何岸的情緒也消沉至谷底,他為何尋的事奔忙了這么多天,到頭來竟然是這么個讓人悲傷的結果。陸未晞的事又讓他痛徹心扉,什么精神都沒了。他意興闌珊地勸道:“小喬,算了吧。宋家那些人不能理解小尋的做法,都認為他是得了精神病才會在婚前就把財產轉給你,但我能理解。他真不愧是我的兄弟,我們其實是同一種人,愛上一個人的時候沒別的表達方式,就是恨不得把自己所有的、好的東西,都給她。小尋這樣對你,我知道他真的非常愛你。我不知道他為什么不想再醒過來了,但我想他一定還是希望你下半輩子好好的。你還年輕,路還很長,他不能陪你了,這是你們沒緣分。你拿好他送你的東西,自己下半輩子好好的過吧。”
喬柳淚流滿面,只迸出一個字:“不。”
她搖搖晃晃地獨自走進玻璃花園,只見黛藍色夜幕低垂,星月柔光依舊皎潔,腳下的北京城金堆銀砌,星羅棋布,萬家燈火。

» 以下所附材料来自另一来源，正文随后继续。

-- ==== Sys2Proof/Laws/PerInstr.lean ====
section
/-!
SUPPORT. WordForm, a statement about every instruction as syntax: what its words are (R42, R43).
-/

namespace Sys2Proof.Laws.WordForm

open Sys2Proof

/-- At most two words of 32 bits, and a trailing word stands exactly after a literal-bearing one. -/
def Fits (ws : List Nat) : Prop :=
  ws.length ≤ 2 ∧ (∀ w ∈ ws, w < 2 ^ 32) ∧ ∀ w lits, ws = w :: lits → literalBearing w = !lits.isEmpty

/-- The words of an instruction fit. -/
def Statement (i : Instr) : Prop := Fits (encodeNat i)

/-- The majors whose words may bear a literal (R42). -/
def bearers : List Nat :=
  [0x01, 0x02, 0x0C, 0x12, 0x18, 0x19, 0x20, 0x21, 0x24, 0x25, 0x26, 0x29, 0x2C, 0x2E, 0x31, 0x34, 0x35, 0x36, 0x37,
    0x38, 0x39, 0x3A, 0x3C]

theorem bit_lt (x : Bool) : bit x < 2 ^ 1 := by cases x <;> decide

theorem lt_of_bits {m n : Nat} (x : BitVec n) (h : 2 ^ n ≤ 2 ^ m) : x.toNat < 2 ^ m := Nat.lt_of_lt_of_le x.isLt h

/-- A word is literal-bearing by its major and its bits [7:6] alone. -/
theorem bears_iff {w maj k : Nat} (hm : w / 2 ^ 26 = maj) (hk : w / 2 ^ 6 % 4 = k) :
    literalBearing w = (k == 3 && bearers.contains maj) := by
  subst hm hk
  rfl

/-- A single word that bears no literal. -/
theorem ofOne {w maj k : Nat} (hw : w < 2 ^ 32) (hm : w / 2 ^ 26 = maj) (hk : w / 2 ^ 6 % 4 = k)
    (h : k ≠ 3 ∨ bearers.contains maj = false) : Fits [w] := by
  refine ⟨by simp, by simpa using hw, fun w' lits e => ?_⟩
  cases e
  rw [bears_iff hm hk]
  rcases h with h | h
  · rw [beq_false_of_ne h]
    rfl
  · rw [h, Bool.and_false]
    rfl

theorem ofNone : Fits [] := ⟨by decide, by simp, fun _ _ h => by cases h⟩

theorem wordR_spec {maj d a b k fa fb fn : Nat} (hj : maj < 2 ^ 6) (hd : d < 2 ^ 6) (ha : a < 2 ^ 6) (hb : b < 2 ^ 6)
    (hk : k < 2 ^ 2) (hfa : fa < 2 ^ 1) (hfb : fb < 2 ^ 1) (hfn : fn < 2 ^ 4) :
    wordR maj d a b k fa fb fn < 2 ^ 32 ∧ wordR maj d a b k fa fb fn / 2 ^ 26 = maj ∧
      wordR maj d a b k fa fb fn / 2 ^ 6 % 4 = k := by
  unfold wordR
  omega

theorem ofR {maj d a b k fa fb fn : Nat} (hj : maj < 2 ^ 6) (hd : d < 2 ^ 6) (ha : a < 2 ^ 6) (hb : b < 2 ^ 6)
    (hk : k < 2 ^ 2) (hfa : fa < 2 ^ 1) (hfb : fb < 2 ^ 1) (hfn : fn < 2 ^ 4)
    (h : k ≠ 3 ∨ bearers.contains maj = false) : Fits [wordR maj d a b k fa fb fn] :=
  have w := wordR_spec hj hd ha hb hk hfa hfb hfn
  ofOne w.1 w.2.1 w.2.2 h

theorem ofTwo {maj d a b k fa fb fn v : Nat} (hj : maj < 2 ^ 6) (hd : d < 2 ^ 6) (ha : a < 2 ^ 6) (hb : b < 2 ^ 6)
    (hk : k < 2 ^ 2) (hfa : fa < 2 ^ 1) (hfb : fb < 2 ^ 1) (hfn : fn < 2 ^ 4)
    (h : (k == 3 && bearers.contains maj) = true) (hv : v < 2 ^ 32) : Fits [wordR maj d a b k fa fb fn, v] := by
  have w := wordR_spec hj hd ha hb hk hfa hfb hfn
  refine ⟨by simp, by simpa using ⟨w.1, hv⟩, fun w' lits e => ?_⟩
  cases e
  rw [bears_iff w.2.1 w.2.2, h]
  rfl

theorem ofS {maj d a fa fn : Nat} (b : Src) (hj : maj < 2 ^ 6 ∧ bearers.contains maj = true) (hd : d < 2 ^ 6)
    (ha : a < 2 ^ 6) (hfa : fa < 2 ^ 1) (hfn : fn < 2 ^ 4) : Fits (wordS maj d a b fa fn) := by
  cases b with
  | reg r f => exact ofR (k := 0) hj.1 hd ha r.isLt (by decide) hfa (bit_lt f) hfn (.inl (by decide))
  | scalar r f => exact ofR (k := 1) hj.1 hd ha r.isLt (by decide) hfa (bit_lt f) hfn (.inl (by decide))
  | const n => exact ofR (k := 2) (fb := 0) hj.1 hd ha n.isLt (by decide) hfa (by decide) hfn (.inl (by decide))
  | lit w =>
    exact ofTwo hj.1 hd ha (by decide : 0 < 2 ^ 6) (by decide : 3 < 2 ^ 2) hfa (by decide : 0 < 2 ^ 1) hfn
      (by rw [hj.2]; rfl) w.isLt

theorem ofM {maj d a off fa fb fn : Nat} (hj : maj < 2 ^ 6) (hd : d < 2 ^ 6) (ha : a < 2 ^ 6) (ho : off < 2 ^ 8)
    (hfa : fa < 2 ^ 1) (hfb : fb < 2 ^ 1) (hfn : fn < 2 ^ 4) (h : bearers.contains maj = false) :
    Fits [wordM maj d a off fa fb fn] :=
  ofOne (maj := maj) (by unfold wordM; omega) (by unfold wordM; omega) rfl (.inr h)

theorem ofI {maj d a imm : Nat} (hj : maj < 2 ^ 6) (hd : d < 2 ^ 6) (ha : a < 2 ^ 6) (hi : imm < 2 ^ 14)
    (h : bearers.contains maj = false) : Fits [wordI maj d a imm] :=
  ofOne (maj := maj) (by unfold wordI; omega) (by unfold wordI; omega) rfl (.inr h)

theorem ofIA {maj d imm : Nat} (hj : maj < 2 ^ 6) (hd : d < 2 ^ 6) (hi : imm < 2 ^ 20)
    (h : bearers.contains maj = false) : Fits [wordIA maj d imm] :=
  ofOne (maj := maj) (by unfold wordIA; omega) (by unfold wordIA; omega) rfl (.inr h)

theorem ofB {maj a cond off : Nat} (hj : maj < 2 ^ 6) (ha : a < 2 ^ 6) (hc : cond < 2 ^ 3) (ho : off < 2 ^ 17)
    (h : bearers.contains maj = false) : Fits [wordB maj a cond off] :=
  ofOne (maj := maj) (by unfold wordB; omega) (by unfold wordB; omega) rfl (.inr h)

theorem ofStrip {maj cnt asel off : Nat} (hj : maj < 2 ^ 6) (hc : cnt < 2 ^ 6) (ha : asel < 2 ^ 4) (ho : off < 2 ^ 16)
    (h : bearers.contains maj = false) : Fits [wordStrip maj cnt asel off] :=
  ofOne (maj := maj) (by unfold wordStrip; omega) (by unfold wordStrip; omega) rfl (.inr h)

回想起當初和何尋還不是情侶的時候,第一次坐在這里吃飯,也是沐浴著這樣的星光,她向他報告尋花問柳的經營情況,夢想以后能開到全國連鎖。何尋微笑著說,會有那么一天的。
現在真的可以了,何尋所有資產的半壁江山居然都已經在她手里,愛開多少家都沒問題。